Among the entries below, find the line with "of each request", then quote it and each following line up to and including the line with "theorem test_wellFormed_accepts_largest_read : (Instr.readReg", and nothing else.
(Information given Opens)
-- ==== Sys2Proof/Tests/Slice0.lean ====
section
/-! SUPPORT. Small tests: the well-formedness check, decoding of words written out bit by bit, one step of each request
and of each row of the step relation, with the results of spec/95_test_vectors.md; and for every statement that has
hypotheses a state and operands that meet them. -/

namespace Sys2Proof.Tests

open Sys2Proof.Machine Sys2Proof.Safety

/-! ## Helpers -/

/-- What a test looks at in the next state, if there is one. -/
def look {α : Type} (o : Host.Outcome State Fault Refusal) (f : State → α) : Option α :=
  match o with
  | .next t => some (f t)
  | .fault _ => none
  | .refused _ => none

/-- An idle block with operand bytes on its port and the burst command of the example instance (D28). -/
def idleState (bytes : List Byte) : State :=
  { State.reset with reqData := overlay bytes (Vector.replicate 63 0#8), burstCmd := 0xA4#8 }

/-- The same with a request presented. -/
def askState (cmd : Cmd) (bytes : List Byte) (inputs : List Input) : State :=
  { idleState bytes with reqValid := true, reqCmd := cmd, inputs := inputs }

/-- A block with an operation outstanding. -/
def busyState (phase : Phase) (op : BusOp) (inputs : List Input) : State :=
  { idleState [] with csN := false, phase := phase, busOp := some op, inputs := inputs }

/-- A block whose write frame is on the bus. -/
def writingState (bytes : List Byte) (inputs : List Input) : State :=
  { busyState .wFrame (.tx bytes) inputs with
    frame := overlay bytes (Vector.replicate 32 0#8), frameLen := BitVec.ofNat 6 bytes.length }

/-- A block that has faulted and whose response has been taken. -/
def faultedState (code : BitVec 2) (inputs : List Input) : State :=
  { idleState [] with faulted := true, faultCode := code, inputs := inputs }

/-- A block that presents a response. -/
def respState (inputs : List Input) : State := { idleState [] with phase := .resp, inputs := inputs }

/-! ## Well-formedness (R68): an ill-formed request for each check, and the largest well-formed one. -/

theorem test_wellFormed_refuses_long_write : (Instr.writeReg 1#7 32#6).wellFormed = false := by decide
theorem test_wellFormed_accepts_largest_write : (Instr.writeReg 0x7F#7 31#6).wellFormed = true := by decide
theorem test_wellFormed_accepts_largest_read : (Instr.readReg 0x7F#7 63#6).wellFormed = true := by decide
theorem test_wellFormed_refuses_burst_addr : (Instr.readBurst 1#7 0#6).wellFormed = false := by decide
theorem test_wellFormed_refuses_burst_size : (Instr.readBurst 0#7 1#6).wellFormed = false := by decide
theorem test_wellFormed_refuses_decode24_addr : (Instr.decode24 0x7F#7 0#6).wellFormed = false := by decide
theorem test_wellFormed_refuses_decode24_size : (Instr.decode24 0#7 63#6).wellFormed = false := by decide
theorem test_wellFormed_refuses_window_addr : (Instr.decodeWindow 0x40#7 0#6).wellFormed = false := by decide
theorem test_wellFormed_refuses_window_size : (Instr.decodeWindow 0#7 63#6).wellFormed = false := by decide
theorem test_wellFormed_refuses_op5 : (Instr.reservedOp5 0#13).wellFormed = false := by decide
theorem test_wellFormed_refuses_op6 : (Instr.reservedOp6 0#13).wellFormed = false := by decide
theorem test_wellFormed_refuses_op7 : (Instr.reservedOp7 0x1FFF#13).wellFormed = false := by decide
(Information given Closes)
### Response
/-! SUPPORT. Small tests: the well-formedness check, decoding of words written out bit by bit, one step of each request
and of each row of the step relation, with the results of spec/95_test_vectors.md; and for every statement that has
hypotheses a state and operands that meet them. -/

namespace Sys2Proof.Tests

open Sys2Proof.Machine Sys2Proof.Safety

/-! ## Helpers -/

/-- What a test looks at in the next state, if there is one. -/
def look {α : Type} (o : Host.Outcome State Fault Refusal) (f : State → α) : Option α :=
  match o with
  | .next t => some (f t)
  | .fault _ => none
  | .refused _ => none

/-- An idle block with operand bytes on its port and the burst command of the example instance (D28). -/
def idleState (bytes : List Byte) : State :=
  { State.reset with reqData := overlay bytes (Vector.replicate 63 0#8), burstCmd := 0xA4#8 }

/-- The same with a request presented. -/
def askState (cmd : Cmd) (bytes : List Byte) (inputs : List Input) : State :=
  { idleState bytes with reqValid := true, reqCmd := cmd, inputs := inputs }

/-- A block with an operation outstanding. -/
def busyState (phase : Phase) (op : BusOp) (inputs : List Input) : State :=
  { idleState [] with csN := false, phase := phase, busOp := some op, inputs := inputs }

/-- A block whose write frame is on the bus. -/
def writingState (bytes : List Byte) (inputs : List Input) : State :=
  { busyState .wFrame (.tx bytes) inputs with
    frame := overlay bytes (Vector.replicate 32 0#8), frameLen := BitVec.ofNat 6 bytes.length }

/-- A block that has faulted and whose response has been taken. -/
def faultedState (code : BitVec 2) (inputs : List Input) : State :=
  { idleState [] with faulted := true, faultCode := code, inputs := inputs }

/-- A block that presents a response. -/
def respState (inputs : List Input) : State := { idleState [] with phase := .resp, inputs := inputs }

/-! ## Well-formedness (R68): an ill-formed request for each check, and the largest well-formed one. -/

theorem test_wellFormed_refuses_long_write : (Instr.writeReg 1#7 32#6).wellFormed = false := by decide
theorem test_wellFormed_accepts_largest_write : (Instr.writeReg 0x7F#7 31#6).wellFormed = true := by decide
theorem test_wellFormed_accepts_largest_read : (Instr.readReg 0x7F#7 63#6).wellFormed = true := by decide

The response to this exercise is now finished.